From the authors of blogs regularly received about the following complaints:

  • I wrote for a long time, then accidentally closed the tab and everything was gone;
  • writing long texts is very inconvenient;
  • It’s annoying that to insert each image, you must first upload it to the image hosting.

The team also had its own complaints:

  • in TinyMCE you cannot upload images directly from a file, you can only attach links to images, and due to the fact that users were not able to upload images to our storage, if links to them died, we could not do anything about it;
  • the possibilities for editing and formatting the text are not balanced. On the one hand, there were not enough styles, for example, for internal headers in the text. On the other hand, it was possible to use the available tools in any combination. As a result, the posts looked not uniform (at Sports.ru, work began on the implementation of the design system and user posts should look in accordance with it);
  • content is created and stored in HTML, so it’s difficult to manage styles in posts on different clients, and just make changes to the layout of posts.

Next is a story about how we solved the problem of creating a new editor on the front-end side. True, there will also be something about the product, design and backend parts, because without this it will be difficult to understand why a particular decision was made at the front end.
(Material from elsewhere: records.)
-- ==== Sys2Proof/Machine/Storage.lean ====
section
/-! DEFINITION. The storage cells (spec/41_storage.md): the SR latch and the D flip-flop. -/

namespace Sys2Proof.Machine

/-- The SR latch's next state (R120), in the rule's priority order: hold, reset, set. -/
def srNext (q set rst : Bit) : Bit :=
  if !set && !rst then q
  else if rst then false
  else true

/-- SR.INIT (R122). -/
def execSrInit (s : State) : Result := complete .srInit [] (s.setSr { q := false })

/-- SR.STEP (R123): the outputs are the stored bit after the update and its complement. -/
def execSrStep (set rst : Bit) (s : State) : Result :=
  let q := srNext s.sr.q set rst
  complete .srStep [.bit q, .bit (notGate q)] (s.setSr { q := q })

/-- The D flip-flop's step function (R127). -/
def dffNext (f : DffState) (clk d : Bit) : DffState :=
  let e := risingEdge f.last clk
  { q := if e then d else f.q, last := clk, edge := e }

/-- DFF.INIT (R126). -/
def execDffInit (s : State) : Result := complete .dffInit [] (s.setDff DffState.zero)

/-- DFF.STEP (R128): the output is the stored bit after this call. -/
def execDffStep (clk d : Bit) (s : State) : Result :=
  let f := dffNext s.dff clk d
  complete .dffStep [.bit f.q] (s.setDff f)

end Sys2Proof.Machine
end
1.2. Description of the task facing the developers


In short, the thesis from which we initially drew upon: blogging on Sports.ru is a pain. In principle, it would be possible not to make a new editor, but simply add autosave and the ability to upload pictures to your own storage - and most of the complaints from users and employees would disappear. But I still wanted not to support the tool on old technologies, but to create a new modern editor that we can easily develop and scale.
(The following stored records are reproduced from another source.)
-- ==== Sys2Proof/Machine/Accumulators.lean ====
section
/-! DEFINITION. The full adder operation and the accumulators (spec/42_adder_accumulators.md). -/

namespace Sys2Proof.Machine

/-- FA (R141): the sum and the carry are outputs only. -/
def execFa (a b cin : Bit) (s : State) : Result :=
  let (sum, co) := fullAdder a b cin
  complete .fa [.bit sum, .bit co] s

/-! ## The one-bit accumulator -/

/-- The one-bit accumulator's step function (R142), answering the cell, the sum and the carry: the adder reads the
stored bit at the start of the call, the sum is the flip-flop's data, and the mirror is refreshed at the end. -/
def acc1Next (cell : Acc1Cell) (y clk cin : Bit) : Acc1Cell × Bit × Bit :=
  let (sum, co) := fullAdder y cell.q cin
  let f := dffNext cell.dff clk sum
  ({ dff := f, q := f.q }, sum, co)

/-- ACC1.INIT (R143). -/
def execAcc1Init (s : State) : Result := complete .acc1Init [] (s.setAcc1 Acc1Cell.zero)

/-- ACC1.STEP (R144). -/
def execAcc1Step (y clk cin : Bit) (s : State) : Result :=
  let (cell, sum, co) := acc1Next s.acc1 y clk cin
  complete .acc1Step [.bit sum, .bit co] (s.setAcc1 cell)

/-! ## The N-bit accumulator -/

/-- The register value `Q(acc)` (R26). -/
def AccN.q (acc : AccN) : Bits := acc.cells.map Acc1Cell.q

/-- The ripple-carry chain (R150) over the cells from index 0 up: every cell gets the same clock, index 0 the
external carry, and index `i` the carry of index `i - 1`. It answers the cells, the sum vector and the last carry. -/
def ripple (clk : Bit) : List Acc1Cell → Bits → Bit → List Acc1Cell × Bits × Bit
  | [], _, c => ([], [], c)
  | cell :: cells, y, c =>
    let (cell', sum, co) := acc1Next cell (y.headD false) clk c
    let (cells', sums, last) := ripple clk cells y.tail co
    (cell' :: cells', sum :: sums, last)

/-- The N-bit step function (R150), answering the accumulator, the sum vector and the carry-out. -/
def accNNext (acc : AccN) (y : Bits) (clk cin : Bit) : AccN × Bits × Bit :=
  let (cells, sum, co) := ripple clk acc.cells y cin
  ({ acc with cells := cells }, sum, co)

/-- ACCN.INIT (R148): a FAILED slot faults; a width that cannot be constructed makes the slot FAILED with status 1;
any other builds the accumulator, all zero, with status 0. -/
def execAccnInit (n : Nat) (s : State) : Result :=
  unlessFailed s.accn s
    (if constructionStatus s.cfg n then complete .accnInit [.bit true] (s.setAccn .failed)
     else complete .accnInit [.bit false] (s.setAccn (.ready (AccN.zero n))))

/-- ACCN.STEP (R149). -/
def execAccnStep (clk cin : Bit) (vec : Digits) (s : State) : Result :=
  withReady s.accn s fun acc =>
    withParsed (parse acc.n vec) s fun y =>
      let (acc', sum, co) := accNNext acc y clk cin
      complete .accnStep [.text (text sum), .bit co] (s.setAccn (.ready acc'))

/-- ACC4.INIT (R152). -/
def execAcc4Init (s : State) : Result := complete .acc4Init [] (s.setAcc4 (AccN.zero 4))

/-- ACC4.STEP (R153): the N-bit rule at width 4. -/
def execAcc4Step (clk cin : Bit) (vec : Digits) (s : State) : Result :=
  withParsed (parse 4 vec) s fun y =>
    let (acc', sum, co) := accNNext s.acc4 y clk cin
    complete .acc4Step [.text (text sum), .bit co] (s.setAcc4 acc')

end Sys2Proof.Machine
end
In addition to the inconvenient interface, one of the main technical problems of the old editor was that the content of the post was saved immediately as an HTML string, and changes in the appearance of the post either required the intervention of backend developers, or were implemented in runtime on the client (for example, the placement of ad units in the body of the post). Our task, among other things, was to separate the data from their presentation and, accordingly, leave the layout and interface in the client code, and work with the data in the server code.

As a role model, we took Medium , sometimes spying on ideas from Google Doc . In addition to solving the problems already identified, we decided to add several new features that would make using the editor more comfortable:

  • WYSIWYG, .. what you see is what you get (. « , », ), , . , ;
  • ( , , , , ; , ) .

At the same time, the editor himself should not have been tied to the features of Sports.ru, because Sports.ru, although the flagship project in our company, is still not the only one. The company is also developing the international sports media Tribuna , a social network for betting enthusiasts Betting Insider , and has recently launched its own production studio engaged in advertising projects. Developing an online editor is expensive enough to not want to reuse this code on another site with different typesetting and styles, with its own set of tools for editing and formatting.

We have a lot of text content, and before starting work on creating a new post editor, we thought about how this content should be stored. TinyMCE did not give us a choice and the content had to be stored only in HTML, which, as mentioned above, did not suit the team. As a result, we came up with our own format for storing text data that meets our requirements, and called it structured body.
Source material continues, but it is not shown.